NVLink: the scale-up fabric
NVLink is NVIDIA's point-to-point GPU link. The table lists both the per-link rate and the number that actually matters — the per-GPU aggregate with all links in use:
| Generation | GPU | Links × per-link | Per-GPU aggregate |
|---|---|---|---|
| NVLink 1.0 | P100 (2016) | 4 × 40 GB/s | 160 GB/s |
| NVLink 2.0 | V100 (2017) | 6 × 50 GB/s | 300 GB/s |
| NVLink 3.0 | A100 (2020) | 12 × 50 GB/s | 600 GB/s |
| NVLink 4.0 | H100 (2022) | 18 × 50 GB/s | 900 GB/s |
| NVLink 5.0 | B200 (2024–26) | 18 × 100 GB/s | 1.8 TB/s |
All figures bidirectional. Latency sits around a microsecond, and transfers bypass the CPU entirely. The catch: NVLink is NVIDIA-only, and since Ada (RTX 40-series) it's gone from consumer cards entirely — multi-GPU on gaming hardware means PCIe, full stop.
NVSwitch: from node to rack
Point-to-point links don't scale to "everyone talks to everyone." NVSwitch is dedicated switch silicon that gives full bisection bandwidth — every GPU pair communicates at the full per-GPU rate simultaneously.
- HGX H100 node: 8 GPUs through 4 NVSwitch chips — 900 GB/s any-to-any.
- GB200 NVL72 rack: the 2026 flagship dissolves the node boundary — 72 Blackwell GPUs across 18 compute trays wired through 9 NVLink-switch trays into one NVLink domain with 130 TB/s of aggregate bandwidth. Each NVLink 5 Switch chip carries 144 ports at 14.4 TB/s. The "node" is now the rack.
InfiniBand, RoCE, and EFA: crossing machines
Past the rack, traffic rides the network:
| Technology | Per-port rate | In GB/s | Notes |
|---|---|---|---|
| InfiniBand HDR | 200 Gb/s | 25 | Common in A100-era clusters |
| InfiniBand NDR | 400 Gb/s | 50 | H100-era standard |
| InfiniBand XDR | 800 Gb/s | 100 | Quantum-X800, Blackwell-era |
| RoCE v2 | 100–800 Gb/s | varies | RDMA over (lossless) Ethernet |
| AWS EFA (v3) | up to 3,200 Gb/s | 400 | Aggregate per P5en instance |
GPUDirect RDMA lets the NIC read and write GPU memory directly — no CPU bounce buffer — and modern training nodes pair one NIC per GPU to widen the pipe.
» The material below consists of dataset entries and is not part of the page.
-- ==== Sys2Proof/Syntax.lean ====
section
/-! DEFINITION. The operations of TLVFE, one constructor per row of spec/opcode_table.json, and the events
by which the agents present them (00_scope.md R4, R10; 30_encoding.md R110, R114). -/

namespace Sys2Proof

/-- The registers that `RDREG` can name: the assigned numbers of 10_state.md R40. -/
inductive Reg
  | throttle | roll | aux1 | aux2 | mode | speedLimit | ismFlags
  | cfgP | cfgI | cfgD | sched | tickCnt | encStat | rxStat | rxLen | fault
deriving DecidableEq, Repr

/-- The key codes 0 to 6 of `KEYDN` and `KEYUP` (R112). -/
inductive Key
  | thrUp | thrDown | rollLeft | rollRight | aux1 | aux2 | auto
deriving DecidableEq, Repr

/-- The instructions: one constructor per row of the opcode table. The first 38 are the command words
(R111), the next two are wire frames (FRAME rows, R100, R101) and the last eight are records (TLV rows). -/
inductive Instr
  /-- `BEGIN type` (R130). -/
  | beginFrame (type : Byte)
  /-- `APPI id, value` (R132). -/
  | appi (id : Byte) (value : Word32)
  /-- `APPF id, pattern` (R133). -/
  | appf (id : Byte) (pattern : Word32)
  /-- `APPT value` (R134). -/
  | appt (value : Word32)
  /-- `SEAL` (R135). -/
  | sealFrame
  /-- `DHDR` (R154). -/
  | dhdr
  /-- `VCHK` (R156). -/
  | vchk
  /-- `DTLV offset` (R160). -/
  | dtlv (offset : Word32)
  /-- `RXMSG bytes` (R150): its `v` field is the number of the bytes. -/
  | rxmsg (bytes : List Byte)
  /-- `BRC nowMs` (R181). -/
  | brc (nowMs : Word32)
  /-- `BCFG` (R184). -/
  | bcfg
  /-- `KEYDN.THR_UP` (R190). -/
  | keydnThrUp
  /-- `KEYDN.THR_DOWN` (R191). -/
  | keydnThrDown
  /-- `KEYDN.ROLL_LEFT` (R192). -/
  | keydnRollLeft
  /-- `KEYDN.ROLL_RIGHT` (R193). -/
  | keydnRollRight
  /-- `KEYDN.AUX1` (R194). -/
  | keydnAux1
  /-- `KEYDN.AUX2` (R195). -/
  | keydnAux2
  /-- `KEYDN.AUTO` (R196). -/
  | keydnAuto
  /-- `KEYUP.THR_UP` (R200). -/
  | keyupThrUp
  /-- `KEYUP.THR_DOWN` (R201). -/
  | keyupThrDown
  /-- `KEYUP.ROLL_LEFT` (R202). -/
  | keyupRollLeft
  /-- `KEYUP.ROLL_RIGHT` (R203). -/
  | keyupRollRight
  /-- `KEYUP.AUX1` (R204). -/
  | keyupAux1
  /-- `KEYUP.AUX2` (R205). -/
  | keyupAux2
  /-- `KEYUP.AUTO` (R206). -/
  | keyupAuto
  /-- `SETSPD value` (R212). -/
  | setspd (value : Word32)
  /-- `TMRSTART` (R220). -/
  | tmrstart
  /-- `TMRCANCEL` (R221). -/
  | tmrcancel
  /-- `PAUSE` (R222). -/
  | pause
  /-- `RESUME` (R223). -/
  | resume
  /-- `CONNECT` (R224). -/
  | connect
  /-- `DISCONNECT` (R225). -/
  | disconnect
  /-- `MSPULSE now_ms, tx_ready` (R226). -/
  | mspulse (nowMs : Word32) (txReady : Bool)
  /-- `SETP pattern` (R230). -/
  | setp (pattern : Word32)
  /-- `SETI pattern` (R231). -/
  | seti (pattern : Word32)
  /-- `SETD pattern` (R232). -/
  | setd (pattern : Word32)
  /-- `SENDCFG tx_ready` (R233). -/
  | sendcfg (txReady : Bool)
  /-- `RDREG reg` (R250). -/
  | rdreg (reg : Reg)
  /-- FRAME row `RC` (R100; log 1): an inbound wire message `02 | length | 01 | tail`. -/
  | rc (length : Byte) (tail : List Byte)
  /-- FRAME row `CONFIG` (R101; log 1): an inbound wire message `02 | length | 02 | tail`. -/
  | config (length : Byte) (tail : List Byte)
  /-- TLV row `RC.THROTTLE` (R100; log 1): an inbound record `01 | size | value` in an RC frame. -/
  | rcThrottle (size : Byte) (value : List Byte)
  /-- TLV row `RC.ROLL` (R100; log 1): an inbound record `00 | size | value` in an RC frame. -/
  | rcRoll (size : Byte) (value : List Byte)
  /-- TLV row `RC.AUX1` (R100; log 1): an inbound record `03 | size | value` in an RC frame. -/
  | rcAux1 (size : Byte) (value : List Byte)
  /-- TLV row `RC.AUX2` (R100; log 1): an inbound record `04 | size | value` in an RC frame. -/
  | rcAux2 (size : Byte) (value : List Byte)
  /-- TLV row `RC.TIMESTAMP` (R97, R100; log 1): an inbound record `64 | 04 | value` in an RC frame. -/
  | rcTimestamp (value : Word32)
  /-- TLV row `CFG.P` (R101; log 1): an inbound record `01 | 04 | pattern` in a Config frame. -/
  | cfgP (pattern : Word32)
  /-- TLV row `CFG.I` (R101; log 1): an inbound record `02 | 04 | pattern` in a Config frame. -/
  | cfgI (pattern : Word32)
  /-- TLV row `CFG.D` (R101; log 1): an inbound record `03 | 04 | pattern` in a Config frame. -/
  | cfgD (pattern : Word32)
deriving DecidableEq, Repr

/-- What an agent presents to have one operation performed: the raw bits, before decoding.
R114: whether the transport's and time base's events arrive over the command port or over dedicated
strobes "cannot be observed and is not specified". -/
inductive Stimulus
  /-- A command word, with the message bytes delivered beside it (only `RXMSG` has any, R114). -/
  | command (word : Command) (bytes : List Byte)
  /-- A wire frame: a whole inbound binary message, index 0 the byte received first (R13, R62). -/
  | frame (bytes : List Byte)
  /-- A record on the wire: an inbound message that is the frame of type `type` with `bytes` as its
  record area (log 1). -/
  | record (type : Byte) (bytes : List Byte)
deriving DecidableEq, Repr

/-- One entry of the one total order of what reaches the block (R10, R11): the reset input, or a
presented operation. -/
inductive Event
  /-- The reset input (R300). -/
  | reset
  /-- An operation of the host, the transport or the time base. -/
  | op (stimulus : Stimulus)
deriving DecidableEq, Repr

end Sys2Proof
end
Switch-side, Quantum-X800 adds SHARP in-network reduction: the switch itself sums tensors mid-flight, and NCCL 2.27 uses it on both InfiniBand and NVLink fabrics.
GPU Topologies
How your GPUs are wired sets your scaling ceiling before you write a line of code. Explore the four shapes that matter — click any device or link:
Four regimes, in ascending order of money:
- Consumer PCIe box — two cards sharing the PCIe fabric. Fine for experimentation; AllReduce tops out at the slot bandwidth, and there is no NVLink escape hatch on 40/50-series cards.
- HGX 8-GPU node — the workhorse. NVSwitch makes topology invisible inside the node: no lucky or unlucky GPU pairs.
- GB200 NVL72 rack — 72 GPUs, one NVLink domain. Models that needed multi-node tensor parallelism now fit inside a single fabric running at NVLink speed.
- Multi-node cluster — NVLink inside each node or rack, InfiniBand/EFA between them, and an ~18× bandwidth gap at the boundary (1.8 TB/s in-rack vs 100 GB/s per XDR port) that every framework works around with hierarchy.
Collective Operations
Distributed training speaks a small vocabulary of collectives. Watch each one move actual chunks around a 4-GPU ring:
What each is for, with the PyTorch one-liner:
AllReduce — everyone contributes, everyone gets the sum. The heartbeat of data parallelism; DDP calls it on your gradients after every backward pass.
torch.distributed.all_reduce(tensor, op=dist.ReduceOp.SUM)
Broadcast — one rank sends, all receive. Weight initialization at startup.
torch.distributed.broadcast(tensor, src=0)
AllGather — everyone shares their shard, everyone ends with all shards. Tensor-parallel activations; ZeRO parameter gathering.
torch.distributed.all_gather(tensor_list, tensor)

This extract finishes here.